>That's the thing.  In my experience, the system will fail many, many
>times less often than will a hard drive.  All Tom has are
>throertetical numbers from drive mfrs to back up his claim.  My real
>world experience shows a very different result.  And you minimize the
>risk with backups, at least at the most basic level.

I'm seeing power supply, motherboard, and memory failures at about the 
same rate as I'm seeing drive failures. I cited the manufacturers' specs 
for the benefit of our perpetual doubters who will discount my vast 
personal experience.

Of course our perpetual doubters will believe whatever they want to 
believe.

>No, they aren't.  Hard drives win the failure contest.  Hands down.

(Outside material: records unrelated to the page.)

/-- Whether a life counter of a port's cartridge has reached `pct` percent of its rating. DESIGN CHOICE, log entry 138: nothing has
from the cartridge's removal on. -/
def Port.wear (p : Port) (pct : Nat) : Bool :=
  p.cart.known && (reached p.lines.toNat p.cart.ratedLines.toNat pct || reached p.illumS.toNat p.cart.ratedIllum.toNat pct)

/-- A port as a mask. -/
def portMask (n : Fin 4) : Nat := 2 ^ n.val

/-- The planes of a side that a port feeds. -/
def State.feeds (s : State) (n : Fin 4) (x : Side) : List PlaneDef := (s.sidePlanes x.sideDef).filter fun p => p.port == n

/-- A status added to every side of the committed sheet that is still being captured and satisfies a test. -/
def State.markSheet (s : State) (t : Fin 4) (code detail : Nat) (f : Side → Bool) : State :=
  (s.sides.filter fun x => s.transports[t].sheetSides.contains x.key && x.stage == .capturing && x.tStart.isNone && f x).foldl
    (fun s x => s.addStatus x.key code detail) s

/-- An update of the entry of a port's cartridge in the store, where there is one. -/
def State.onOwnCart (s : State) (n : Fin 4) (f : StoreCart → StoreCart) : State :=
  match s.cartIndex s.ports[n].cart.serial with
  | some i => s.onCart i f
  | none => s

/-- WEAR_NEAR and CART_WEAR after a port's counters have changed (R71). -/
def State.settleWear (s : State) (n : Fin 4) : State :=
  let p := s.ports[n]
  let s := if p.wear 90 && !p.cart.nearLogged then
      let s := (s.onPort n fun q => { q with cart := { q.cart with nearLogged := true } }).onOwnCart n fun c => { c with nearLogged := true }
      s.log 0x0204 (srcPort n) (leBytes 8 p.cart.serial.toNat)
    else s
  if p.wear 100 then
    let s := s.onOwnCart n fun c => { c with worn := true }
    match s.transports[p.transport].phase with
    | .capture _ => s.markSheet p.transport 0x0109 (portMask n) fun x => !(s.feeds n x).isEmpty
    | _ => s
  else s

/-- A line period in which a port read samples, with its illumination on or off (R69). -/
def State.countLine (s : State) (n : Fin 4) (illum : Bool) : State :=
  if !s.ports[n].cart.known then s
  else
    let s := s.onPort n fun p =>
      let ns := p.illumNs + (if illum then p.period * 10 else 0)
      { p with lines := p.lines + 1, illumS := p.illumS + BitVec.ofNat 64 (ns / second), illumNs := ns % second }
    s.settleWear n

/-- A port's counters entered in the persistent store (R70). -/
def State.saveCart (s : State) (n : Fin 4) : State :=
  let p := s.ports[n]
  if p.cart.known then s.onOwnCart n fun c => { c with lines := p.lines, illumS := BitVec.ofNat 32 p.illumS.toNat } else s

/-! ## Requests on the cartridge bus (R63, R64) -/

/-- A request: CMD, LEN, the payload and the check word. -/
def cartRequest (cmd : Byte) (payload : List Byte) : List Byte :=
  let body := cmd :: leBytes 2 payload.length ++ payload
  body ++ leBytes 2 (crc16 body)

/-- GET_DESCRIPTOR. -/
def getDescriptor : List Byte := cartRequest 1 []
/-- CHALLENGE with a nonce. -/
def challengeOf (nonce : List Byte) : List Byte := cartRequest 2 nonce
/-- GET_COUNTERS. -/
def getCounters : List Byte := cartRequest 3 []
/-- SET_COUNTERS with a port's counters. -/
def Port.setCounters (p : Port) : List Byte := cartRequest 4 (leBytes 8 p.lines.toNat ++ leBytes 4 p.illumS.toNat)

/-- A commit of a port's counters to its cartridge begun, where its descriptor has been read (R69, R70). -/
def State.sendCounters (s : State) (n : Fin 4) : State :=
  s.onPort n fun p =>
    if p.cart.present && p.cart.known then { p with cart := { p.cart with requests := p.cart.requests ++ [p.setCounters], setRun := true } }
    else p

/-- A SET_COUNTERS ended: where the chip answered OK, the cartridge holds what the request carried; otherwise what it held. -/
def Cart.setDone (c : Cart) (ok : Bool) : Cart :=
  let last := c.requests.getLast?.getD []
  if ok then { c with setRun := false, ownLines := BitVec.ofNat 64 (leAt last 3 8), ownIllum := BitVec.ofNat 32 (leAt last 11 4) }
  else { c with setRun := false }

/-! ## Samples and calibration (R39, R47 to R50) -/

/-- A sample normalised to 12 bits. -/
def Port.x12 (p : Port) (x : Nat) : Nat := x * 2 ^ (12 - p.sampleBits)

/-- The samples of a line, one list for each plane, missing samples 0 (R33, R39). -/
def Port.split (p : Port) (xs : List Nat) : List (List Nat) :=
  (List.range p.planes).map fun k => (List.range p.samples).map fun i =>
    xs.getD (if p.byLine then k * p.samples + i else i * p.planes + k) 0 % 2 ^ p.sampleBits

/-- Whether fewer samples arrived than the port's configuration needs (R39). -/
def Port.short (p : Port) (xs : List Nat) : Bool := decide (xs.length < p.samples * p.planes)

/-- Sums of two sets of planes, element by element. -/
def addPlanes (a b : List (List Nat)) : List (List Nat) :=
  if a.isEmpty then b else (a.zip b).map fun x => (x.1.zip x.2).map fun y => y.1 + y.2

/-- D, and G of a pixel that is not bad (R48). -/
def Port.calPixel (p : Port) (sd sw : Nat) : Option CalPix :=
  let d := divAway (16 * sd) p.darkLines
  let w := divAway (16 * sw) p.whiteLines
  let span := w - d
  let g := if span > 0 then divAway (p.whiteTarget * 65536) span else 0
  if span ≤ 0 ∨ span < 16 * (wbits p.calLimits 0 12 : Nat) ∨ d > 16 * (wbits p.calLimits 12 12 : Nat) ∨ g > 65535 then none
  else some ⟨d.toNat, g.toNat⟩

/-- Bad pixels given the nearest good pixel to their left, from `last` on. -/
def fillFrom (last : CalPix) : List (Option CalPix) → List CalPix
  | [] => []
  | some x :: rest => x :: fillFrom x rest
  | none :: rest => last :: fillFrom last rest

/-- The table of a plane: a bad pixel takes the nearest good one to its left, else to its right (R49); none when no pixel
is good. -/
def fillBad (l : List (Option CalPix)) : Option (List CalPix) := (l.findSome? id).map fun first => fillFrom first l

/-- Whether every element of a list has a value, and the values. -/
def allSome {α : Type} : List (Option α) → Option (List α)
  | [] => some []
  | some x :: rest => (allSome rest).map fun l => x :: l
  | none :: _ => none

/-- The default table of a port that has had no good tables (R50). -/
def Port.defaultPix (p : Port) : CalPix := ⟨0, (divAway (p.whiteTarget * 65536) 65520).toNat⟩

/-- A sample corrected to 8 bits (R48). -/
def Port.correct (p : Port) (c : CalPix) (x : Nat) : Nat :=
  (clampI 0 255 (divAway ((16 * (p.x12 x : Int) - c.d) * c.g) 65536)).toNat

/-- The corrected rows of a line. -/
def Port.correctLine (p : Port) (planes : List (List Nat)) : List (List Nat) :=
  if p.tables.isEmpty then planes.map fun l => l.map (p.correct p.defaultPix)
  else (planes.zip p.tables).map fun x => (x.1.zip x.2).map fun y => p.correct y.2 y.1

/-- CAL_FAIL_LIMIT. -/
def State.calLimit (s : State) : Nat := wbits s.feCtrl 13 8

/-- Whether a port has failed CAL_FAIL_LIMIT calibrations in a row. -/
def State.calOut (s : State) (t : Fin 4) : Bool := (s.tports t).any fun n => decide (s.ports[n].calFailRun.toNat ≥ s.calLimit)

/-- A port's calibration judged: its tables installed, or its failure counted (R50). CAL_FAIL_RUN past 255 is a free value
(log entry 25). -/
def State.judgeCal (s : State) (n : Fin 4) : State :=
  let p := s.ports[n]
  let pix := (p.sumDark.zip p.sumWhite).map fun x => (x.1.zip x.2).map fun y => p.calPixel y.1 y.2
  let bad := pix.map fun l => l.countP fun c => c.isNone
  let worst := bad.foldl max 0
  let s := s.onPort n fun q => { q with badPixLast := BitVec.ofNat 16 worst, sumDark := [], sumWhite := [] }
  match allSome (pix.map fillBad), p.calShort || decide (worst > wbits p.calLimits 24 8) with
  | some tables, false => s.onPort n fun q => { q with
      tables := tables, calValid := true, calLastFail := false, calFailRun := 0, usedOld := false, usedDefault := false }
  | _, _ =>
    let free := p.calFailRun == 255
    let run := if free then Config.freeByte s.freeCtr else p.calFailRun + 1
    let s := if free then { s with freeCtr := s.freeCtr + 1 } else s
    s.onPort n fun q => { q with
      calLastFail := true, calFailRun := run, calFails := q.calFails + 1, usedOld := true, usedDefault := q.tables.isEmpty }

/-! ## The sheet (R44, R263, R370) -/

/-- One image that a side needs: role, RGB8 or not, stride, bytes. -/
structure ImageNeed where
  role   : Nat
  rgb    : Bool
  stride : Nat
  bytes  : Nat
  deriving DecidableEq, Repr

/-- The images of a side definition. -/
def State.needs (s : State) (d : Fin 8) : List ImageNeed :=
  (s.sideImages d).map fun i => ⟨i.1, i.2.1, i.2.2, (s.sideDef d).lines * i.2.2⟩

/-- Whether frames are still held: a side's until they are freed, a picture's while its stream keeps it or a side refers to
it (R95). -/
def State.frameLive (s : State) (f : FrameAlloc) : Bool :=
  !f.pic || (s.streams.toList.any fun x => x.pictures.any fun q => q.key == f.owner)
    || s.sides.any fun x => x.images.any fun i => i.addr == f.base

/-- The lowest place in a capture region of a partition for `frames` frames one after another (log entry 26). -/
def State.framePlaceIn (s : State) (p : Fin 6) (base count frames : Nat) : Option Nat :=
  let held := s.frames.filter fun f => f.part == p && s.frameLive f
  let starts := base :: held.map fun f => f.base + f.count * 4096
  let free (a : Nat) : Bool := decide (base ≤ a) && decide (a + frames * 4096 ≤ base + count * 4096)
    && held.all fun f => decide (a + frames * 4096 ≤ f.base) || decide (f.base + f.count * 4096 ≤ a)
  (starts.filter free).foldl (fun (b : Option Nat) a => match b with
    | some m => some (min m a)
    | none => some a) none

/-- The lowest place in a partition's capture region. -/
def State.framePlace (s : State) (p : Fin 6) (frames : Nat) : Option Nat :=
  match s.parts[p].desc with
  | none => none
  | some d => s.framePlaceIn p d.captureBase d.captureFrames frames

/-- Frames for the images of a side taken one after another; none when one finds no place. -/
def State.takeFrames (s : State) (p : Fin 6) (owner width height : Nat) :
    List ImageNeed → Option (State × List ImageRef)
  | [] => some (s, [])
  | i :: rest =>
    let n := ceilDiv i.bytes 4096
    match s.framePlace p n with
    | none => none
    | some a =>
      let fr : FrameAlloc := ⟨p, a, n, owner, false⟩
      match ({ s with frames := s.frames.filter s.frameLive ++ [fr] }).takeFrames p owner width height rest with
      | some (s, l) => some (s, ⟨i.role, i.rgb, width, height, i.stride, a⟩ :: l)
      | none => none

/-- The partition of a side: the one its first plane's port is bound to now (R18, R45). -/
def State.sideHome (s : State) (d : Fin 8) : Option (Fin 6) :=
  match s.sidePlanes d with
  | [] => none
  | p :: _ => s.ports[p.port].boundPart

/-- The gait of a scanned side: the lowest code that its partition serves. -/
def State.homeGait (s : State) (p : Fin 6) : Fin 4 := match s.parts[p].desc with
  | some d => ((List.finRange 4).find? fun g => bit d.gaits g.val).getD 0
  | none => 0

/-- The frames of every side of a sheet taken, in ascending side definition: the sides' keys, partitions and images. -/
def State.takeSheet (s : State) : List (Fin 8) → Option (State × List (Fin 8 × Nat × Fin 6 × List ImageRef))
  | [] => some (s, [])
  | d :: rest =>
    match s.sideHome d with
    | none => none
    | some p =>
      let k := s.nextKey
      match ({ s with nextKey := k + 1 }).takeFrames p k (s.sideDef d).width (s.sideDef d).lines (s.needs d) with
      | none => none
      | some (s, imgs) =>
        match s.takeSheet rest with
        | some (s, l) => some (s, (d, k, p, imgs) :: l)
        | none => none

/-- SIDE_ID of a scanned side (R373). -/
def scanSideId (sheets : DWord) (t : Fin 4) (d : Fin 8) : DWord :=
  (sheets <<< 5) ||| BitVec.ofNat 64 (t.val * 8 + d.val)

/-- SHEET_ID of a scanned side (R373). -/
def scanSheetId (sheets : DWord) (t : Fin 4) : Word := BitVec.ofNat 32 (sheets.toNat % 2 ^ 30 * 4 + t.val)

/-- A side or sample with nothing captured yet. -/
def Side.fresh (key : Nat) (p : Fin 6) (g : Fin 4) (sideId : DWord) (sheetId : Word) (reserve : Nat) (imgs : List ImageRef) :
    Side where
  key := key
  host := false
  stream := 0
  sideDef := 0
  transport := 0
  sideId := sideId
  sheetId := sheetId
  part := p
  gait := g
  stage := .capturing
  tStart := none
  tArrive := 0
  arrived := false
  status := []
  images := imgs
  reserve := reserve
  conforming := false
  recoveries := 0
  holdSeen := false
  duringBind := false
  switched := false
  switchSp := 0
  switchFp := 0
  recipe := 0xFF
  newRecipe := false
  overlay := false
  statusOnly := false
  substitute := false
  aug := []
  truth := []
  stageAt := 0
  stageBytes := 0
  fuseStreams := []
  visRows := []
  irRows := []
  uvRows := []
  assembled := 0
  emitted := 0
  skew := none

/-- The side of a definition on a committed sheet. -/
def State.scanSide (s : State) (t : Fin 4) (sheets : DWord) (x : Fin 8 × Nat × Fin 6 × List ImageRef) : Side :=
  let (d, k, p, imgs) := x
  { Side.fresh k p (s.homeGait p) (scanSideId sheets t d) (scanSheetId sheets t) s.sideReserve imgs with
    sideDef := d, transport := t, newRecipe := s.parts[p].binding, fuseStreams := (s.fusesOf t).map (·.val) }

/-- The first calibration phase of a transport with lines in it. -/
def State.firstPhase (s : State) (t : Fin 4) : CalPhase :=
  if ((s.tports t).map fun n => s.ports[n].lampSettle).foldl max 0 = 0 then .dark else .darkSettle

No so. That is why I said to stop buying your drives from Toys R Us.

>...you keep arguing with me as if I think replicated
>servers are a bad thing.  I've made it very clear that they aren't, in
>fact they are quite valuable and I wish I had them.  But, they are
>also very, very costly compared to a RAID array.

Again, you are working with out of date ideas. Hardware costs are way 
down and performance is way up. Dedicated applicances can often lower 
costs further, decrease maintenance, and increase reliability. For 
example, I'm running one server here using s $69 linux-based appliance 
and 2 $100 drives and it is positively a joy.

We are trying to drag you into the 21st century.